Byrne-Docling (131M)
Byrne-Docling is a document-understanding variant of the Byrne-VLM
family: a ~131M from-scratch SpikeWhale / Byrne vision-language model trained to
convert document images into DocTags (the structured markup used by
Granite-Docling / SmolDocling — <chart>, <formula>, <code>, OTSL <fcel> table
cells, <loc_N> bounding boxes, code-language tags like <_Python_>, …).
Research artifact — it produces clean DocTags structure and reads coarse content, but is not a production document parser.
document image → 448px letterbox → Byrne-VE (frozen, 784 tokens)

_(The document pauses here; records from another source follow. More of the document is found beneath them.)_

-- ==== Sys2Proof/Machine/Power.lean ====
section
/-! DEFINITION. Supplies, resets, start-up, the idle timer, NIGHT and wake (R22, R515, R520, R531 to R534, R547 to R568). -/
namespace Sys2Proof.Machine

/-! ### Whole-device resets (R564 to R566) -/

def rcPowerOn : Nat := 1
def rcExtReset : Nat := 2
def rcBrownOut : Nat := 3
def rcLifecycle : Nat := 4

def Common.vio33Lost (c : Common) : Pav → Bool
  | .A => c.power.lostA
  | .B => c.power.lostB

/-- A whole-device reset: every output is silent; what R565 keeps is kept, and TRIAL is consumed (R544). -/
def Site.deviceReset (t : Site) (cause : Nat) : Site :=
  let pav (v : Pavilion) : Pavilion :=
    { loc := { v.loc.restart with powered := true, resetCause := cause }, rep := v.rep.restart.wr .UPD_STATUS_TRIAL 0 }
  let kept : Regs := if cause = rcPowerOn then [] else t.com.regs.only (·.kept)
  { t with
    a := pav t.a, b := pav t.b
    com := { regs := kept.wr .AON_CAUSE_CAUSE cause, sun := { ticks := t.ticks }, legalA := t.com.legalA, legalB := t.com.legalB
             power := { inReset := true, lostA := t.com.power.lostA, lostB := t.com.power.lostB }, tx := t.com.tx } }

/-- Both VIO33 have fallen below 1.5 V and are restored. -/
def execPowerOn (s : State) : Result :=
  s.run fun t => (t.modCom fun c => { c with power := { c.power with lostA := false, lostB := false } }).deviceReset rcPowerOn
/-- nRST low for at least 1 µs; shorter pulses are ignored. -/
def execNrstPulse (nanos : Nat) (s : State) : Result := s.run fun t => if 1000 ≤ nanos then t.deviceReset rcExtReset else t
def execBrownOut (s : State) : Result := s.run fun t => t.deviceReset rcBrownOut

/-! ### Supply faults (R22, R42, R547) -/

/-- A monitor of one pavilion trips; the cause reads as a setting aside by SUPPLY (R547, Table FBR-2). -/
def execSupplyMonitorTrip (p : Pav) (_rail : Fin 3) (s : State) : Result :=
  s.run fun t => (t.modLoc p fun l => l.wr .FBR_CAUSE_CAUSE caSupply).pavReset p pcSupply
/-- One 3.3 V rail leaves its window: the common block runs on from the other, the pavilion's own I/O and its crystal are lost (R22, R42,
R584). -/
def execVio33Loss (p : Pav) (s : State) : Result :=
  s.run fun t =>
    if t.com.vio33Lost p then t
    else
      let t := t.modCom fun c =>
        let c := c.raise .AON_EVENT_VIO33_LOSS
        match p with
        | .A => { c.wr .AON_SUPPLY_VIO33A_OK 0 with power := { c.power with lostA := true } }
        | .B => { c.wr .AON_SUPPLY_VIO33B_OK 0 with power := { c.power with lostB := true } }
      let t := t.modLoc p fun l => l.wr .SYS_SUPPLY_VIO33_OK 0
      (t.onLog fun r => r.fault t.now locVio33 (if p = .A then 0 else 1) masked reOtherPath 0).crystalFails p

/-- SYS_RSTCTL.PRESET, written by the Lodge of the pavilion. -/
def execSysPavilionReset (p : Pav) (s : State) : Result :=
  s.run fun t => if (t.pav p).loc.inReset || !(t.pav p).loc.powered then t else t.pavReset p pcCommand

/-! ### The Gatehouse (R515, R520) -/

/-- A failed continuous test: the pavilion sets itself aside, or, alone, goes on without randomness (R515). -/
def execRngFail (p : Pav) (s : State) : Result :=
  s.run fun t =>
    if (t.pav p).loc.inReset || !(t.pav p).loc.powered then t
    else
      let t := t.modRep p fun r => (r.wr .KEY_STATUS_RNG_OK 0).raise .KEY_EVENT_RNG_FAIL
      if t.alone p then t.modRep p fun r => { r with gate := { r.gate with noRandom := true } }
      else if t.role p = roleSetAside then t
      else t.setAside p caSelfcheckFail
def execGatehouseGuardTrip (p : Pav) (s : State) : Result :=
  s.run fun t => if (t.pav p).loc.inReset || !(t.pav p).loc.powered then t else t.pavReset p pcGuard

→ Connector → Byrne LM + Family-LoRA (+ atomic DocTags tokens) → DocTags
Current architecture
| part | detail |
|---|---|
| Byrne-VE | 39M ViT-style encoder, 448px / patch16 → 784 tokens, RMSNorm, 2D-axial RoPE, QK-Norm, SwiGLU, HRM. DINOv2-distilled → DINO self-distilled. |
| Preprocessing | letterbox (aspect-preserving pad) — the whole page is visible (center-crop was cutting ~90% off tall documents). |
| Connector | 2-layer MLP (512→640). |
| Byrne LM | ~90M SpikeWhale LM, custom SpikeTokenizer, 4096 ctx. |
| Family-LoRA | HRM + MoE-SwiGLU adapter on the LM decoder. |
| DocTags tokens | 140 DocTags markup tokens added to the tokenizer as ATOMIC tokens (vocab 16512→16652). Each tag (<fcel>, <chart>, <_C++_>, <loc_0>…) is now one token the model emits correctly-or-not — instead of spelling it char-by-char. Only these 140 new embedding rows were trained on top of the frozen base LM. |
How we got here (the honest development story)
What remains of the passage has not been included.